ポジションの偏りをみると、全体の建玉口座比率は1.84(ロング64.8%/ショート35.2%)と、前日の2.88から偏りが縮小しました。上位トレーダーのポジション比率は1.16(ロング53.8%/ショート46.2%)とほぼ拮抗しています。
上値では6万0800〜6万1100ドルを上抜けると、ショートの買い戻し(踏み上げ)が加速しやすくなります。逆に下値では6万ドルを割り込むと戻り売りが出やすく、5万7800ドルを割り込むと下押しが再燃しやすい点に注意が必要です。強気シナリオの否定ラインは5万7832ドル付近とされています。
ETF動向
米現物ビットコインETFは9営業日連続の流出となり、直近では単日で2億2260万ドルが流出しました。月間ベースでは上場来最大の流出となり、純資産は709億ドルへ減少しています。ブラックロックのIBITが流出の中心で、約35.5億ドル分を占めました。機関投資家による継続的な売りが需給を弱めており、反発局面でも上値の重しとなっています。
本日のデイトレ材料
本日(日本時間)の最大の注目材料は、21時30分に発表される米雇用統計(6月)です。7月4日が独立記念日の連休にあたり米国市場が休場となるため、通常より前倒しでの発表となります。非農業部門雇用者数は予想11.4万人(前回17.2万人)、失業率は予想4.3%、平均時給は前月比予想0.3%・前年比予想3.5%(前回3.4%)、新規失業保険申請件数は予想21.9万件が見込まれています。23時には米製造業新規受注も控えています。
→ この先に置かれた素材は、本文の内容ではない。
theorem engineStep_drain (hp : s.phase = .sending) (hs : s.sendStep = .drain) : engineStep s = .next (drain s) := by
  rw [engineStep_of_sending hp, sendingStep, hs]

theorem engineStep_preHook (hp : s.phase = .sending) (hs : s.sendStep = .preHook) :
    engineStep s = .next (preHook s) := by
  rw [engineStep_of_sending hp, sendingStep, hs]

theorem engineStep_tx (hp : s.phase = .sending) (hs : s.sendStep = .tx) : engineStep s = tx s := by
  rw [engineStep_of_sending hp, sendingStep, hs]

theorem engineStep_flush (hp : s.phase = .sending) (hs : s.sendStep = .flush) : engineStep s = .next (flush s) := by
  rw [engineStep_of_sending hp, sendingStep, hs]

theorem engineStep_postHook (hp : s.phase = .sending) (hs : s.sendStep = .postHook) :
    engineStep s = .next (postHook s) := by
  rw [engineStep_of_sending hp, sendingStep, hs]

theorem engineStep_settle (hp : s.phase = .sending) (hs : s.sendStep = .settle) : engineStep s = .next (settle s) := by
  rw [engineStep_of_sending hp, sendingStep, hs]

theorem drain_of_bound (h : s.drainCount = s.cfg.drainMax) : drain s = { s with sendStep := .preHook } := if_pos h

theorem drain_of_empty (h : s.drainCount ≠ s.cfg.drainMax) (hp : s.pending = []) :
    drain s = { s with events := s.events ++ [.read none], sendStep := .preHook } := by
  rw [drain, if_neg h, readAnswer_of_empty hp, tryRead_of_empty hp]

theorem drain_of_byte (h : s.drainCount ≠ s.cfg.drainMax) (hp : s.pending = b :: rest) :
    drain s = { s with
      pending := rest
      events := s.events ++ [.read (some b)]
      drainCount := s.drainCount + 1 } := by
  rw [drain, if_neg h, readAnswer_of_nonempty hp, tryRead_of_nonempty hp]

theorem preHook_eq (s : State) :
    preHook s = { s with
      events := s.events ++ (if s.cfg.hasPreHook then [.pre] else [])
      sendStep := .tx } := by
  cases h : s.cfg.hasPreHook <;> simp [preHook, callPreHook, logEvent, h]

theorem postHook_eq (s : State) :
    postHook s = { s with
      events := s.events ++ (if s.cfg.hasPostHook then [.post] else [])
      sendStep := .settle
      timer := 0 } := by
  cases h : s.cfg.hasPostHook <;> simp [postHook, callPostHook, logEvent, h]

theorem tx_of_byte (hs : s.sendStep = .tx) (hb : s.txf[s.txIdx]? = some b) :
    tx s = .next { s with
      sent := s.sent ++ [b]
      events := s.events ++ [.write b]
      txIdx := s.txIdx + 1
      sendStep := if s.txIdx + 1 = s.txf.length then .flush else .tx } := by
  rw [tx, hb, hs]
  rfl

theorem settle_of_hold (h : s.timer < s.cfg.settleTicks) : settle s = s := if_pos h

theorem settle_of_end (h : s.cfg.settleTicks ≤ s.timer) :
    settle s = { s with phase := .awaitingHeader, timer := 0 } := if_neg (Nat.not_lt.mpr h)

end

/-- Settles O25: the three branches of the drain step. -/
theorem drainDiscardsOneByteOrGoesOn : Obligations.DrainDiscardsOneByteOrGoesOn := by
  refine ⟨fun s hp hs hbound => ?_, fun s hp hs hbound hempty => ?_, fun s b rest hp hs hbound hbyte => ?_⟩ <;>
    rw [engineStep_drain hp hs]
  · rw [drain_of_bound hbound]
  · rw [drain_of_empty hbound hempty]
  · rw [drain_of_byte hbound hbyte]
短期の方向感は、この雇用統計が金利観をどう動かすかにかかっています。雇用が弱い結果となれば利上げ警戒が一段と和らぎ、足元の反発が続きやすくなります。逆に強い結果となれば金利の先高観が再燃し、BTCには上値を抑える逆風となりやすいところです。
上方向の焦点は、抵抗クラスターの6万0800〜6万1100ドル、続いて24時間高値の6万1334ドルです。下方向では6万ドル、その下の5万9300ドル、さらに24時間安値の5万7800ドルが焦点となります。当日は、6万0800〜6万1100ドルを上抜けできるか、そして6万ドルを維持できるかを軸に値動きを追うのが分かりやすいでしょう。
まとめ
足元のビットコインは、約21〜22カ月ぶりの安値をつけたあと、ショートの買い戻しを伴って約4%反発し、6万ドルの節目を回復しました。ただし、金利の高止まりや現物ETFの記録的な流出といった上値を抑える要因は残っており、日足では依然として移動平均線を下回る弱い地合いが続いています。
短期的には、6万ドルを維持できるか、それとも6万0800〜6万1100ドルの抵抗を上抜けて反発を続けられるかが当面の分岐点です。本日は前倒しで発表される米雇用統計が金利観を通じて方向を左右しやすいため、発表前後の値動きと上記のラインを丁寧に確認していきたいところです。